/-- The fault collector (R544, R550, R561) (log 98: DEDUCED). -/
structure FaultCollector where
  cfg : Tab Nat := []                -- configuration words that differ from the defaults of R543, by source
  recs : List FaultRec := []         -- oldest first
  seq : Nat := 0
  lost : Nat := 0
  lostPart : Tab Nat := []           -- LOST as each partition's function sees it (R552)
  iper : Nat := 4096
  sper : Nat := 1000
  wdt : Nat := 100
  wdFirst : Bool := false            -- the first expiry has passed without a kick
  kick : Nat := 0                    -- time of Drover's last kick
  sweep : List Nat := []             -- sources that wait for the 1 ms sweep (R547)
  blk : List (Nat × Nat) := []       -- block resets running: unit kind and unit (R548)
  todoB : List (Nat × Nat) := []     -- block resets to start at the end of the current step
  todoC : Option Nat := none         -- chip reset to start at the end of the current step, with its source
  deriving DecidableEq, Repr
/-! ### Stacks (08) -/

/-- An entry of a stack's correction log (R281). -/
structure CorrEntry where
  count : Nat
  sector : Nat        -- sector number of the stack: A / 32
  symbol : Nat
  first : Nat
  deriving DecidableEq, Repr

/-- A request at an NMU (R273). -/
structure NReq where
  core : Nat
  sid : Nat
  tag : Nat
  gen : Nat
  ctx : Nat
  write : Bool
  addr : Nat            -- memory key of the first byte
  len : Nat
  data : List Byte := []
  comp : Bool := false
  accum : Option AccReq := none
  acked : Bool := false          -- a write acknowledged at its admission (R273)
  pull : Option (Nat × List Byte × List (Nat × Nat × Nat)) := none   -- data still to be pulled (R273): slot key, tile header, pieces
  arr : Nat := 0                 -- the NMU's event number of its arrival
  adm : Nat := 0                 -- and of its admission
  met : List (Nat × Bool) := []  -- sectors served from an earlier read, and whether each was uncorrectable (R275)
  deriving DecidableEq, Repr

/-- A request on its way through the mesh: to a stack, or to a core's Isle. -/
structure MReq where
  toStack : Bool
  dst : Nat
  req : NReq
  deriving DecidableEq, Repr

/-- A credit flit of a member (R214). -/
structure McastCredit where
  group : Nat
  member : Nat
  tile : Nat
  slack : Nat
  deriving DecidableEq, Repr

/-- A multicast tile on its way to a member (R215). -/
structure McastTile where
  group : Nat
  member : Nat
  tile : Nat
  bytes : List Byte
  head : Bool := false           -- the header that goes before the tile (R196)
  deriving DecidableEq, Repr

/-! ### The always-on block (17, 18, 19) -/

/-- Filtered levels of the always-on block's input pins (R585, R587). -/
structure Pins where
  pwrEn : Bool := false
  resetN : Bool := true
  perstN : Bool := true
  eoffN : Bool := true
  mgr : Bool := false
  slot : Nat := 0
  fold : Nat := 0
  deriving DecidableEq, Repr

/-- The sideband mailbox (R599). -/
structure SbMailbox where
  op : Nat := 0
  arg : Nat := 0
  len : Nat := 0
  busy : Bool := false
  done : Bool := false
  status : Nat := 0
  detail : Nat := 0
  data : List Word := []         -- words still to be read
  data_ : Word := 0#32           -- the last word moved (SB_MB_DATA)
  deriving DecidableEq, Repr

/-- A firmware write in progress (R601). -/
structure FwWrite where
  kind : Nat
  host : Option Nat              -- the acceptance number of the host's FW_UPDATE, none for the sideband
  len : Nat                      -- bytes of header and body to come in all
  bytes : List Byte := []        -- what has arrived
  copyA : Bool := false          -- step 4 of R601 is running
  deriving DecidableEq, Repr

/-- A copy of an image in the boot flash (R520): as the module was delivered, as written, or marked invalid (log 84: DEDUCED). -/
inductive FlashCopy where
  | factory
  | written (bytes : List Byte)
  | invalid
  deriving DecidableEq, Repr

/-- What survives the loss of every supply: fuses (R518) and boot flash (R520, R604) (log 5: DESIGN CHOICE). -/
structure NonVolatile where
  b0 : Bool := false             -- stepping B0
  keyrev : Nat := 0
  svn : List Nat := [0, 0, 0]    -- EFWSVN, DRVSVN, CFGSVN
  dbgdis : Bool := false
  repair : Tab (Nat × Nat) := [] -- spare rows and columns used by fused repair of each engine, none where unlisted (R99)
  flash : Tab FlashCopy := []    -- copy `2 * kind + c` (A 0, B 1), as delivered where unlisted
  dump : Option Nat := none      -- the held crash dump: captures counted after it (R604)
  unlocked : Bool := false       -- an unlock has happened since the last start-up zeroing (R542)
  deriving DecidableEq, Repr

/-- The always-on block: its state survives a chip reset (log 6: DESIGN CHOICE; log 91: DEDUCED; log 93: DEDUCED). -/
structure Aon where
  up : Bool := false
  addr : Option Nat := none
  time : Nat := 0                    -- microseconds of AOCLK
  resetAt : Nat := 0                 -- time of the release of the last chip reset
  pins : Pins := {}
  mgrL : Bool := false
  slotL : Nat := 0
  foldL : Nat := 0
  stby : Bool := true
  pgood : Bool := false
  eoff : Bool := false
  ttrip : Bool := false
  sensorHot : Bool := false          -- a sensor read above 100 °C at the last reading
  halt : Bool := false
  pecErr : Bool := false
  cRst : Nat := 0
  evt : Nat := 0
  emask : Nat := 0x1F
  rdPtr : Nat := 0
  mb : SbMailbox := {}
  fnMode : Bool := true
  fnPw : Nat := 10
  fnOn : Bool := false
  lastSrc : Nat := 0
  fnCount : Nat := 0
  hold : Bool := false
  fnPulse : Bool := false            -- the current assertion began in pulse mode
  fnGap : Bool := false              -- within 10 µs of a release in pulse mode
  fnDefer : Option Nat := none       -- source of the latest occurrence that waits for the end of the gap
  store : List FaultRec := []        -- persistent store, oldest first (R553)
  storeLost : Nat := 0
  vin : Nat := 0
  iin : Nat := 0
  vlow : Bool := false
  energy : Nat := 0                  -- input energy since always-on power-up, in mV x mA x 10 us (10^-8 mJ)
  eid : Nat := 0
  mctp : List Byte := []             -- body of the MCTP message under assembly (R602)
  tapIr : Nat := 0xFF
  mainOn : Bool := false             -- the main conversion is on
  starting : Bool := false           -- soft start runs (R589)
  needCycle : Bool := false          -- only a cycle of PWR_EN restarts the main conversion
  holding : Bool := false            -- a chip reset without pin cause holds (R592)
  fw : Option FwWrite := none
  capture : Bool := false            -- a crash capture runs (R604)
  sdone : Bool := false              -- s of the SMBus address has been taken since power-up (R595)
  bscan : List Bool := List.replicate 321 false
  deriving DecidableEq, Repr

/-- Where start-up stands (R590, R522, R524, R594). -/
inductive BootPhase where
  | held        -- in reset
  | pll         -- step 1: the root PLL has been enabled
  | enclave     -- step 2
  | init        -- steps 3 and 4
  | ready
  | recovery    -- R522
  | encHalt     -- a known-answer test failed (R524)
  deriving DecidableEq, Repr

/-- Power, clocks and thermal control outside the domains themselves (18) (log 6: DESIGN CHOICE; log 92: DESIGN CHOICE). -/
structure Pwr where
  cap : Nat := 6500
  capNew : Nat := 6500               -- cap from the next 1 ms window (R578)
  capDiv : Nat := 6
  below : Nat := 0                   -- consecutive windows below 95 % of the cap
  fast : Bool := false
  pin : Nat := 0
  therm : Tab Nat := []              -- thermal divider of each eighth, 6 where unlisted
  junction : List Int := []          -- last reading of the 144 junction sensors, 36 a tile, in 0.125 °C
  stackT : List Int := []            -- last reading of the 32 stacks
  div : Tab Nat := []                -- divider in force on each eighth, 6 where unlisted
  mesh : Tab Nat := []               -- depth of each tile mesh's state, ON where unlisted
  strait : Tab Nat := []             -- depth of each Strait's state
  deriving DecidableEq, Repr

--*--

▸ **HOW TO COMPLETE THIS TASK**:
Take the material above and reproduce it word for word.

▸ **FINAL ANSWER**:
/-- The fault collector (R544, R550, R561) (log 98: DEDUCED). -/
structure FaultCollector where
  cfg : Tab Nat := []                -- configuration words that differ from the defaults of R543, by source
  recs : List FaultRec := []         -- oldest first
  seq : Nat := 0
  lost : Nat := 0
  lostPart : Tab Nat := []           -- LOST as each partition's function sees it (R552)
  iper : Nat := 4096
  sper : Nat := 1000
  wdt : Nat := 100
  wdFirst : Bool := false            -- the first expiry has passed without a kick
  kick : Nat := 0                    -- time of Drover's last kick
  sweep : List Nat := []             -- sources that wait for the 1 ms sweep (R547)
  blk : List (Nat × Nat) := []       -- block resets running: unit kind and unit (R548)
  todoB : List (Nat × Nat) := []     -- block resets to start at the end of the current step
  todoC : Option Nat := none         -- chip reset to start at the end of the current step, with its source
  deriving DecidableEq, Repr
/-! ### Stacks (08) -/

/-- An entry of a stack's correction log (R281). -/
structure CorrEntry where
  count : Nat
  sector : Nat        -- sector number of the stack: A / 32
  symbol : Nat
  first : Nat
  deriving DecidableEq, Repr

/-- A request at an NMU (R273). -/
structure NReq where
  core : Nat
  sid : Nat
  tag : Nat
  gen : Nat
  ctx : Nat
  write : Bool
  addr : Nat            -- memory key of the first byte
  len : Nat
  data : List Byte := []
  comp : Bool := false
  accum : Option AccReq := none
  acked : Bool := false          -- a write acknowledged at its admission (R273)
  pull : Option (Nat × List Byte × List (Nat × Nat × Nat)) := none   -- data still to be pulled (R273): slot key, tile header, pieces
  arr : Nat := 0                 -- the NMU's event number of its arrival
  adm : Nat := 0                 -- and of its admission
  met : List (Nat × Bool) := []  -- sectors served from an earlier read, and whether each was uncorrectable (R275)
  deriving DecidableEq, Repr

/-- A request on its way through the mesh: to a stack, or to a core's Isle. -/
structure MReq where
  toStack : Bool
  dst : Nat
  req : NReq
  deriving DecidableEq, Repr

/-- A credit flit of a member (R214). -/
structure McastCredit where
  group : Nat
  member : Nat
  tile : Nat
  slack : Nat
  deriving DecidableEq, Repr

/-- A multicast tile on its way to a member (R215). -/
structure McastTile where
  group : Nat
  member : Nat
  tile : Nat
  bytes : List Byte
  head : Bool := false           -- the header that goes before the tile (R196)
  deriving DecidableEq, Repr

/-! ### The always-on block (17, 18, 19) -/

/-- Filtered levels of the always-on block's input pins (R585, R587). -/
structure Pins where
  pwrEn : Bool := false
  resetN : Bool := true
  perstN : Bool := true
  eoffN : Bool := true
  mgr : Bool := false
  slot : Nat := 0
  fold : Nat := 0
  deriving DecidableEq, Repr

/-- The sideband mailbox (R599). -/
structure SbMailbox where
  op : Nat := 0
  arg : Nat := 0
  len : Nat := 0
  busy : Bool := false
  done : Bool := false
  status : Nat := 0
  detail : Nat := 0
  data : List Word := []         -- words still to be read
  data_ : Word := 0#32           -- the last word moved (SB_MB_DATA)
  deriving DecidableEq, Repr

/-- A firmware write in progress (R601). -/
structure FwWrite where
  kind : Nat
  host : Option Nat              -- the acceptance number of the host's FW_UPDATE, none for the sideband
  len : Nat                      -- bytes of header and body to come in all
  bytes : List Byte := []        -- what has arrived
  copyA : Bool := false          -- step 4 of R601 is running
  deriving DecidableEq, Repr

/-- A copy of an image in the boot flash (R520): as the module was delivered, as written, or marked invalid (log 84: DEDUCED). -/
inductive FlashCopy where
  | factory
  | written (bytes : List Byte)
  | invalid
  deriving DecidableEq, Repr

/-- What survives the loss of every supply: fuses (R518) and boot flash (R520, R604) (log 5: DESIGN CHOICE). -/
structure NonVolatile where
  b0 : Bool := false             -- stepping B0
  keyrev : Nat := 0
  svn : List Nat := [0, 0, 0]    -- EFWSVN, DRVSVN, CFGSVN
  dbgdis : Bool := false
  repair : Tab (Nat × Nat) := [] -- spare rows and columns used by fused repair of each engine, none where unlisted (R99)
  flash : Tab FlashCopy := []    -- copy `2 * kind + c` (A 0, B 1), as delivered where unlisted
  dump : Option Nat := none      -- the held crash dump: captures counted after it (R604)
  unlocked : Bool := false       -- an unlock has happened since the last start-up zeroing (R542)
  deriving DecidableEq, Repr

/-- The always-on block: its state survives a chip reset (log 6: DESIGN CHOICE; log 91: DEDUCED; log 93: DEDUCED). -/
structure Aon where
  up : Bool := false
  addr : Option Nat := none
  time : Nat := 0                    -- microseconds of AOCLK
  resetAt : Nat := 0                 -- time of the release of the last chip reset
  pins : Pins := {}
  mgrL : Bool := false
  slotL : Nat := 0
  foldL : Nat := 0
  stby : Bool := true
  pgood : Bool := false
  eoff : Bool := false
  ttrip : Bool := false
  sensorHot : Bool := false          -- a sensor read above 100 °C at the last reading
  halt : Bool := false
  pecErr : Bool := false
  cRst : Nat := 0
  evt : Nat := 0
  emask : Nat := 0x1F
  rdPtr : Nat := 0
  mb : SbMailbox := {}
  fnMode : Bool := true
  fnPw : Nat := 10
  fnOn : Bool := false
  lastSrc : Nat := 0
  fnCount : Nat := 0
  hold : Bool := false
  fnPulse : Bool := false            -- the current assertion began in pulse mode
  fnGap : Bool := false              -- within 10 µs of a release in pulse mode
  fnDefer : Option Nat := none       -- source of the latest occurrence that waits for the end of the gap
  store : List FaultRec := []        -- persistent store, oldest first (R553)
  storeLost : Nat := 0
  vin : Nat := 0
  iin : Nat := 0
  vlow : Bool := false
  energy : Nat := 0                  -- input energy since always-on power-up, in mV x mA x 10 us (10^-8 mJ)
  eid : Nat := 0
  mctp : List Byte := []             -- body of the MCTP message under assembly (R602)
  tapIr : Nat := 0xFF
  mainOn : Bool := false             -- the main conversion is on
  starting : Bool := false           -- soft start runs (R589)
  needCycle : Bool := false          -- only a cycle of PWR_EN restarts the main conversion
  holding : Bool := false            -- a chip reset without pin cause holds (R592)
  fw : Option FwWrite := none
  capture : Bool := false            -- a crash capture runs (R604)
  sdone : Bool := false              -- s of the SMBus address has been taken since power-up (R595)
  bscan : List Bool := List.replicate 321 false
  deriving DecidableEq, Repr

/-- Where start-up stands (R590, R522, R524, R594). -/
inductive BootPhase where
  | held        -- in reset
  | pll         -- step 1: the root PLL has been enabled
  | enclave     -- step 2
  | init        -- steps 3 and 4
  | ready
  | recovery    -- R522
  | encHalt     -- a known-answer test failed (R524)
  deriving DecidableEq, Repr

/-- Power, clocks and thermal control outside the domains themselves (18) (log 6: DESIGN CHOICE; log 92: DESIGN CHOICE). -/
structure Pwr where
  cap : Nat := 6500
  capNew : Nat := 6500               -- cap from the next 1 ms window (R578)
  capDiv : Nat := 6
  below : Nat := 0                   -- consecutive windows below 95 % of the cap
  fast : Bool := false
  pin : Nat := 0
  therm : Tab Nat := []              -- thermal divider of each eighth, 6 where unlisted
  junction : List Int := []          -- last reading of the 144 junction sensors, 36 a tile, in 0.125 °C
  stackT : List Int := []            -- last reading of the 32 stacks
  div : Tab Nat := []                -- divider in force on each eighth, 6 where unlisted
  mesh : Tab Nat := []               -- depth of each tile mesh's state, ON where unlisted
  strait : Tab Nat := []             -- depth of each Strait's state
  deriving DecidableEq, Repr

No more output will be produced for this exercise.